**Data excerpts**
/-- The number that elements are packed into, and its element j. -/
theorem packed_lt (w : Nat) (es : List Nat) : es.foldr (fun e a => e % 2 ^ w + 2 ^ w * a) 0 < 2 ^ (w * es.length) := by
  induction es with
  | nil => simp
  | cons e es ih =>
    have digit : e % 2 ^ w < 2 ^ w := Nat.mod_lt _ (Nat.two_pow_pos w)
    have rest := Nat.mul_le_mul_left (2 ^ w) (Nat.succ_le_of_lt ih)
    rw [List.foldr_cons, List.length_cons, Nat.mul_succ, pow_add, Nat.mul_comm (2 ^ (w * es.length))]
    rw [Nat.mul_succ] at rest
    omega

theorem packed_elem (w : Nat) (es : List Nat) (j : Nat) :
    es.foldr (fun e a => e % 2 ^ w + 2 ^ w * a) 0 / 2 ^ (w * j) % 2 ^ w = nth 0 es j % 2 ^ w := by
  induction es generalizing j with
  | nil => simp [nth]
  | cons e es ih =>
    rw [List.foldr_cons]
    cases j with
    | zero => simp [nth]
    | succ j =>
      have digit : e % 2 ^ w < 2 ^ w := Nat.mod_lt _ (Nat.two_pow_pos w)
      rw [Nat.mul_succ, Nat.add_comm (w * j), pow_add, ← Nat.div_div_eq_div_mul, Nat.add_mul_div_left _ _ (Nat.two_pow_pos w),
        Nat.div_eq_of_lt digit, Nat.zero_add, ih]
      rfl

theorem extractLsb'_packElems {es : List Nat} (size : es.length = 16) (j : Nat) :
    (packElems 32 es).extractLsb' (32 * j) 32 = BitVec.ofNat 32 (nth 0 es j) := by
  refine BitVec.eq_of_toNat_eq ?_
  have fits := packed_lt 32 es
  rw [size, show 32 * 16 = 512 from rfl] at fits
  rw [BitVec.extractLsb'_toNat, packElems, BitVec.toNat_ofNat, BitVec.toNat_ofNat, Nat.mod_eq_of_lt fits, Nat.shiftRight_eq_div_pow,
    packed_elem]

/-! ## Where the elements stand (R147) -/

theorem gatherAddresses_holds : gatherAddresses := by
  intro s lgs wi base sc ⟨lg, j, ea⟩
  simp only [State.gatherAddrs, List.mem_flatMap, List.mem_map, List.mem_range, ofNat_elemOf, Prod.mk.injEq]
  constructor
  · rintro ⟨g, mem, k, inside, rfl, rfl, rfl⟩
    exact ⟨mem, inside, rfl⟩
  · rintro ⟨mem, inside, rfl⟩
    exact ⟨lg, mem, j, inside, rfl, rfl, rfl⟩

theorem State.gatherAddrs_lane (s : State) {lgs : List Nat} (wi : BitVec 7) (base : Word) (sc : BitVec 2) {lg j : Nat} (mem : lg ∈ lgs)
    (lane : j < 16) : ∃ e ∈ s.gatherAddrs lgs wi base sc, e.1 = lg ∧ e.2.1 = j :=
  ⟨(lg, j, base + (((s.myVreg lg (s.singleReg lg wi)).1.extractLsb' (32 * j) 32).signExtend 64 <<< sc.toNat)),
    (gatherAddresses_holds ..).2 ⟨mem, lane, rfl⟩, rfl, rfl⟩

/-- An access in a scratchpad region stands in its core's pool or in the hole (R124, R125). -/
theorem State.scratchTarget_cases (s : State) (c o : Nat) : s.scratchTarget c o = .hole ∨ ∃ off, s.scratchTarget c o = .pool c off := by
  unfold State.scratchTarget
  cases scratchAt (s.core c).part o
  · exact .inl rfl
  · exact .inr ⟨_, rfl⟩

theorem State.resolve_ownRegion {s : State} {c : Nat} {ea : Word} {acc : Acc} {tgt : Target} {pg : Option Nat} (own : ownRegion ea = true)
    (place : s.resolve c ea acc = .ok tgt pg) : tgt = .hole ∨ ∃ off, tgt = .pool c off := by
  rw [ownRegion, Bool.and_eq_true, decide_eq_true_eq, decide_eq_true_eq] at own
  rw [s.resolve_local c acc own.1, State.localTarget, if_pos own.2] at place
  rw [← (Resolved.ok.inj place).1]
  exact s.scratchTarget_cases ..

theorem State.elemResolve_stands {s : State} {es : List (Nat × Nat × Word)} {acc : Acc} {place : Nat → Nat → Target}
    (stand : elementsStand s es acc place) {e : Nat × Nat × Word} (mem : e ∈ es) :
    ∃ pg, s.elemResolve s.issue.core e.2.2 acc = .ok (place e.1 e.2.1) pg := by
  obtain ⟨aligned, near, pg, resolves⟩ := stand e mem
  refine ⟨pg, ?_⟩
  rw [State.elemResolve, if_neg (not_not.2 aligned), if_neg, resolves]
  rintro ⟨outside, remote⟩
  exact near.elim (fun inside => by omega) remote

**WHAT YOU NEED TO DO**
The expected response is the full set of records, reproduced exactly.

**SOLUTION TO THE EXERCISE**
/-- The number that elements are packed into, and its element j. -/
theorem packed_lt (w : Nat) (es : List Nat) : es.foldr (fun e a => e % 2 ^ w + 2 ^ w * a) 0 < 2 ^ (w * es.length) := by
  induction es with
  | nil => simp
  | cons e es ih =>
    have digit : e % 2 ^ w < 2 ^ w := Nat.mod_lt _ (Nat.two_pow_pos w)
    have rest := Nat.mul_le_mul_left (2 ^ w) (Nat.succ_le_of_lt ih)
    rw [List.foldr_cons, List.length_cons, Nat.mul_succ, pow_add, Nat.mul_comm (2 ^ (w * es.length))]
    rw [Nat.mul_succ] at rest
    omega

theorem packed_elem (w : Nat) (es : List Nat) (j : Nat) :
    es.foldr (fun e a => e % 2 ^ w + 2 ^ w * a) 0 / 2 ^ (w * j) % 2 ^ w = nth 0 es j % 2 ^ w := by
  induction es generalizing j with
  | nil => simp [nth]
  | cons e es ih =>
    rw [List.foldr_cons]
    cases j with
    | zero => simp [nth]
    | succ j =>
      have digit : e % 2 ^ w < 2 ^ w := Nat.mod_lt _ (Nat.two_pow_pos w)
      rw [Nat.mul_succ, Nat.add_comm (w * j), pow_add, ← Nat.div_div_eq_div_mul, Nat.add_mul_div_left _ _ (Nat.two_pow_pos w),
        Nat.div_eq_of_lt digit, Nat.zero_add, ih]
      rfl

theorem extractLsb'_packElems {es : List Nat} (size : es.length = 16) (j : Nat) :
    (packElems 32 es).extractLsb' (32 * j) 32 = BitVec.ofNat 32 (nth 0 es j) := by
  refine BitVec.eq_of_toNat_eq ?_
  have fits := packed_lt 32 es
  rw [size, show 32 * 16 = 512 from rfl] at fits
  rw [BitVec.extractLsb'_toNat, packElems, BitVec.toNat_ofNat, BitVec.toNat_ofNat, Nat.mod_eq_of_lt fits, Nat.shiftRight_eq_div_pow,
    packed_elem]

/-! ## Where the elements stand (R147) -/

theorem gatherAddresses_holds : gatherAddresses := by
  intro s lgs wi base sc ⟨lg, j, ea⟩
  simp only [State.gatherAddrs, List.mem_flatMap, List.mem_map, List.mem_range, ofNat_elemOf, Prod.mk.injEq]
  constructor
  · rintro ⟨g, mem, k, inside, rfl, rfl, rfl⟩
    exact ⟨mem, inside, rfl⟩
  · rintro ⟨mem, inside, rfl⟩
    exact ⟨lg, mem, j, inside, rfl, rfl, rfl⟩

theorem State.gatherAddrs_lane (s : State) {lgs : List Nat} (wi : BitVec 7) (base : Word) (sc : BitVec 2) {lg j : Nat} (mem : lg ∈ lgs)
    (lane : j < 16) : ∃ e ∈ s.gatherAddrs lgs wi base sc, e.1 = lg ∧ e.2.1 = j :=
  ⟨(lg, j, base + (((s.myVreg lg (s.singleReg lg wi)).1.extractLsb' (32 * j) 32).signExtend 64 <<< sc.toNat)),
    (gatherAddresses_holds ..).2 ⟨mem, lane, rfl⟩, rfl, rfl⟩

/-- An access in a scratchpad region stands in its core's pool or in the hole (R124, R125). -/
theorem State.scratchTarget_cases (s : State) (c o : Nat) : s.scratchTarget c o = .hole ∨ ∃ off, s.scratchTarget c o = .pool c off := by
  unfold State.scratchTarget
  cases scratchAt (s.core c).part o
  · exact .inl rfl
  · exact .inr ⟨_, rfl⟩

theorem State.resolve_ownRegion {s : State} {c : Nat} {ea : Word} {acc : Acc} {tgt : Target} {pg : Option Nat} (own : ownRegion ea = true)
    (place : s.resolve c ea acc = .ok tgt pg) : tgt = .hole ∨ ∃ off, tgt = .pool c off := by
  rw [ownRegion, Bool.and_eq_true, decide_eq_true_eq, decide_eq_true_eq] at own
  rw [s.resolve_local c acc own.1, State.localTarget, if_pos own.2] at place
  rw [← (Resolved.ok.inj place).1]
  exact s.scratchTarget_cases ..

theorem State.elemResolve_stands {s : State} {es : List (Nat × Nat × Word)} {acc : Acc} {place : Nat → Nat → Target}
    (stand : elementsStand s es acc place) {e : Nat × Nat × Word} (mem : e ∈ es) :
    ∃ pg, s.elemResolve s.issue.core e.2.2 acc = .ok (place e.1 e.2.1) pg := by
  obtain ⟨aligned, near, pg, resolves⟩ := stand e mem
  refine ⟨pg, ?_⟩
  rw [State.elemResolve, if_neg (not_not.2 aligned), if_neg, resolves]
  rintro ⟨outside, remote⟩
  exact near.elim (fun inside => by omega) remote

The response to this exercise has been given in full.